KNN algorithm is one of the simplest and oldest methods used in machine learning. It dates back to the 1950s. The concept of nearest neighbor searches was first introduced by Evelyn Fix and Joseph Hodges in 1951 in their paper titled "Discriminatory Analysis, Nonparametric Discrimination: Consistency Properties.". 

Through the 1970s and 1980s, as computers became more powerful, k-NN gained traction as a simple and interpretable way to classify objects in several fields like medical diagnosis, handwriting recognition, and image classification.

With the growth of machine learning in the 1990s and 2000s, KNN continued to be used but was sometimes overshadowed by other algorithms like Support Vector Machines and neural networks.

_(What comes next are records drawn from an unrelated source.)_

/-! ### Start, hold and resume (R51, R70, R71) -/

/-- JOB_START (R51): T0 on a 50 ns boundary and at least 1 ms ahead. -/
def jobStartBody (loose : Bool) (t0 : BitVec 64) (ref : PktRef) (s : State) : State :=
  if s.job.st ≠ .loaded ∨ s.job.startReq.isSome ∨ s.pwr.ps ≠ .running ∨ s.pwr.target.isSome then reply ref stStateInvalid [] s
  else if !s.tm.valid then reply ref stTimeNotValid [] s
  else if t0.toNat % 3200 ≠ 0 ∨ reached (s.tm.ft + 63999999) t0 then reply ref stParamInvalid [] s
  else replyPending ref (s.modJob fun j => { j with t0 := t0, startReq := some (loose, ref) })

/-- JOB_START in mode 0 (R51). -/
def execJobStartStrict (p : Pkt) (t0 : BitVec 64) (s : State) : Host.Outcome State Fault Refusal :=
  .next (runPkt p 0x0205 (le 8 t0.toNat ++ le 1 0) true (jobStartBody false t0) s)

/-- JOB_START in mode 1 (R51). -/
def execJobStartLoose (p : Pkt) (t0 : BitVec 64) (s : State) : Host.Outcome State Fault Refusal :=
  .next (runPkt p 0x0205 (le 8 t0.toNat ++ le 1 1) true (jobStartBody true t0) s)

/-- A hold is accepted: it names a work period or a Bell count; one that has passed acts at the next boundary, and its reply
will say so (R70, R71). -/
def acceptHold (period : Bool) (v : Nat) (passed : Bool) (ref : PktRef) (s : State) : State :=
  looseCheck (replyPending ref (s.modJob fun j => { j with holds := j.holds ++ [(period, v, passed, ref)] }))

/-- The Bell count at T_r of the strict resume in force (R70). -/
def resumeBell (s : State) (tr : BitVec 64) : Nat := s.job.bell + (tr - s.job.tb).toNat / max 1 (periodLen s)

/-- JOB_HOLD (R70, R71). -/
def jobHoldBody (period : Bool) (v : BitVec 64) (ref : PktRef) (s : State) : State :=
  let n := v.toNat
  match s.job.st with
  | .strict => acceptHold period n (if period then decide (n < s.job.wper) else decide (n ≤ s.job.bell)) ref s
  | .loose => if period then acceptHold true (max n (maxPeriod s)) (decide (n < maxPeriod s)) ref s else reply ref stStateInvalid [] s
  | .catchup =>
    match s.job.resumeReq with
    | some (tr, w) =>
      if (if period then decide (w < n) else decide (resumeBell s tr ≤ n)) then acceptHold period n false ref s else reply ref stStateInvalid [] s
    | none => reply ref stStateInvalid [] s
  | _ => reply ref stStateInvalid [] s

/-- JOB_HOLD of a Bell count (R70). -/
def execJobHoldBell (p : Pkt) (v : BitVec 64) (s : State) : Host.Outcome State Fault Refusal :=
  .next (runPkt p 0x0206 (le 1 0 ++ le 8 v.toNat) true (jobHoldBody false v) s)

/-- JOB_HOLD of a work period (R70). -/
def execJobHoldPeriod (p : Pkt) (v : BitVec 64) (s : State) : Host.Outcome State Fault Refusal :=
  .next (runPkt p 0x0206 (le 1 1 ++ le 8 v.toNat) true (jobHoldBody true v) s)

/-- A job that is HELD and may be resumed (R61, R70, R394). -/
def canResume (s : State) : Bool := decide (s.job.st = .held) && !s.job.noResume && !s.job.tripped && decide (s.pwr.ps = .running)

/-- JOB_RESUMED, and the stations go on in program order (R70). -/
def resumed (strict : Bool) (tr w : BitVec 64) (ref : PktRef) (s : State) : State :=
  enterLoose (reply ref 0 [] (raise evJobResumed srcSv (le 1 (b2n (!strict)) ++ le 8 tr.toNat ++ le 8 w.toNat)
    (s.modJob fun j => { j with st := if strict then .catchup else .loose, resumeReq := if strict then some (tr, w.toNat) else none })))

/-- A strict resume names a Bell instant of the running grid at least 1 ms ahead, and a W not below the started work
period (R70). -/
def jobResumeStrictBody (tr w : BitVec 64) (ref : PktRef) (s : State) : State :=
  if !canResume s then reply ref stStateInvalid [] s
  else if !s.tm.valid then reply ref stTimeNotValid [] s
  else if (tr - s.job.tb).toNat % max 1 (periodLen s) ≠ 0 ∨ reached (s.tm.ft + 63999999) tr ∨ w.toNat < s.job.wper then reply ref stParamInvalid [] s
  else resumed true tr w ref s

/-- JOB_RESUME in mode 0 (R70). -/
def execJobResumeStrict (p : Pkt) (tr w : BitVec 64) (s : State) : Host.Outcome State Fault Refusal :=
  .next (runPkt p 0x0207 (le 1 0 ++ le 8 tr.toNat ++ le 8 w.toNat) true (jobResumeStrictBody tr w) s)

/-- JOB_RESUME in mode 1 (R70). -/
def execJobResumeLoose (p : Pkt) (tr w : BitVec 64) (s : State) : Host.Outcome State Fault Refusal :=
  .next (runPkt p 0x0207 (le 1 1 ++ le 8 tr.toNat ++ le 8 w.toNat) true
    (fun ref t => if canResume t then looseCheck (resumed false tr w ref t) else reply ref stStateInvalid [] t) s)

/-! ### Status, traps, sync objects, contexts (R37, R38, R41, R355) -/

/-- JOB_STATUS (R355). -/
def execJobStatus (p : Pkt) (s : State) : Host.Outcome State Fault Refusal :=
  .next (runPkt p 0x0209 [] true (fun ref t =>
    reply ref 0 (le 1 (jobCode t.job.st) ++ le 1 t.job.reasons.toNat ++ le 1 (b2n t.job.stretched) ++ le 8 t.job.bell ++ le 8 t.job.wper) t) s)

/-- TRAP_READ: the trap record of a station that has stopped at one (R61, R355). -/
def execTrapRead (p : Pkt) (stn : BitVec 16) (buf : Buf) (s : State) : Host.Outcome State Fault Refusal :=
  .next (runPkt p 0x020A (le 2 stn.toNat ++ buf.bytes) (stnValid stn) (fun ref t => match (stnOf t stn).trap with
    | some r => replyBuf ref buf (le 40 (trapBits r)) [] t
    | none => reply ref stStateInvalid [] t) s)

/-- The compute dies can be reached: Lit or above. -/
def onDies (f : PktRef → State → State) (ref : PktRef) (s : State) : State := if litUp s then f ref s else reply ref stStateInvalid [] s

/-- SYNC_SIGNAL: n from 1 (R38). -/
def execSyncSignal (p : Pkt) (obj n : BitVec 16) (s : State) : Host.Outcome State Fault Refusal :=
  .next (runPkt p 0x020B (le 2 obj.toNat ++ le 2 n.toNat) (decide (1 ≤ n.toNat))
    (onDies fun ref t =>
      let t1 := syncAdd obj n.toNat srcSv t
      reply ref 0 (le 4 (syncOf t1 obj).count.toNat) t1) s)

/-- SYNC_ARM: the condition is evaluated when the write takes effect (R41). -/
def execSyncArm (p : Pkt) (obj thresh : BitVec 16) (vec : BitVec 8) (s : State) : Host.Outcome State Fault Refusal :=
  .next (runPkt p 0x020C (le 2 obj.toNat ++ le 2 thresh.toNat ++ le 1 vec.toNat) (decide (vec.toNat < 64))
    (onDies fun ref t =>
      reply ref 0 [] (syncNotify obj (modSyncObj obj (fun o => { o with notify := true, thresh := thresh, vector := BitVec.ofNat 6 vec.toNat }) t))) s)

/-- SYNC_READ (R37). -/
def execSyncRead (p : Pkt) (obj : BitVec 16) (s : State) : Host.Outcome State Fault Refusal :=
  .next (runPkt p 0x020D (le 2 obj.toNat) true (onDies fun ref t => reply ref 0 (le 8 (syncOf t obj).bits) t) s)

/-- SYNC_RESET: only while the job is Held or unloaded (R38). -/
def execSyncReset (p : Pkt) (obj : BitVec 16) (s : State) : Host.Outcome State Fault Refusal :=
  .next (runPkt p 0x020E (le 2 obj.toNat) true
    (onDies fun ref t =>
      if t.job.st = .held ∨ t.job.st = .noJob then reply ref 0 [] (modSyncObj obj (fun o => { o with count := 0, sat := false }) t)
      else reply ref stStateInvalid [] t) s)

/-- CONTEXT_READ: 64 bytes for each context from the first on (R32, R355). -/
def execContextRead (p : Pkt) (first count : BitVec 32) (buf : Buf) (s : State) : Host.Outcome State Fault Refusal :=
  .next (runPkt p 0x020F (le 4 first.toNat ++ le 4 count.toNat ++ buf.bytes) (decide (1 ≤ count.toNat) && decide (first.toNat + count.toNat ≤ 2 ^ 20))
    (onDies fun ref t =>
      if buf.len.toNat < 64 * count.toNat then reply ref stBufferShort (le 4 (64 * count.toNat)) t
      else replyBuf ref buf (((List.range count.toNat).map fun i => le 64 (ctxOf t (BitVec.ofNat 20 (first.toNat + i))).bits).flatten) [] t) s)

end Sys2Proof.Machine
end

However, KNN remains popular in recommendation systems, anomaly detection, and situations where interpretability is important. Despite its simplicity, it has limitations: it's computationally intensive for large datasets, sensitive to irrelevant features, etc...

# How does it work? 
## The famous "iris" dataset as an example...

I'm not going to explain the iris dataset here, as it's a very well-known dataset. If you want to know more about it, you can check the [UCI Machine Learning Repository](https://archive.ics.uci.edu/ml/datasets/iris).

In [32]:
from sklearn.datasets import load_iris
from sklearn.model_selection import train_test_split
import pandas as pd
import numpy as np
from collections import Counter

In [22]:
iris = load_iris()
X = iris.data
y = iris.target

df = pd.concat(
    [pd.DataFrame(X, columns=iris.feature_names),
     pd.DataFrame(y, columns=['target'])],
    axis=1
)

df

Unnamed: 0,sepal length (cm),sepal width (cm),petal length (cm),petal width (cm),target
0,5.1,3.5,1.4,0.2,0
1,4.9,3.0,1.4,0.2,0
2,4.7,3.2,1.3,0.2,0
3,4.6,3.1,1.5,0.2,0
4,5.0,3.6,1.4,0.2,0
...,...,...,...,...,...
145,6.7,3.0,5.2,2.3,2
146,6.3,2.5,5.0,1.9,2
147,6.5,3.0,5.2,2.0,2
148,6.2,3.4,5.4,2.3,2


The only thing we have to remember is just that it has 4 features (sepal length, sepal width, petal length, and petal width) and 3 classes (setosa, versicolor, and virginica). It's a typical classification problem. and it will help us to understand how KNN works.

# The Algorithm

To perform KNN, we need only 1 hypeterparameter: the number of neighbors (k).

then we do the followings steps:
- We compute the (euclidian) distance between a given point and all the other data points.
- We sort all the distances computed for this given point and keep the "k" nearest neighbors (those with minimal distances).
- We assign the class to the given point based on the majority class of the "k" nearest neighbors.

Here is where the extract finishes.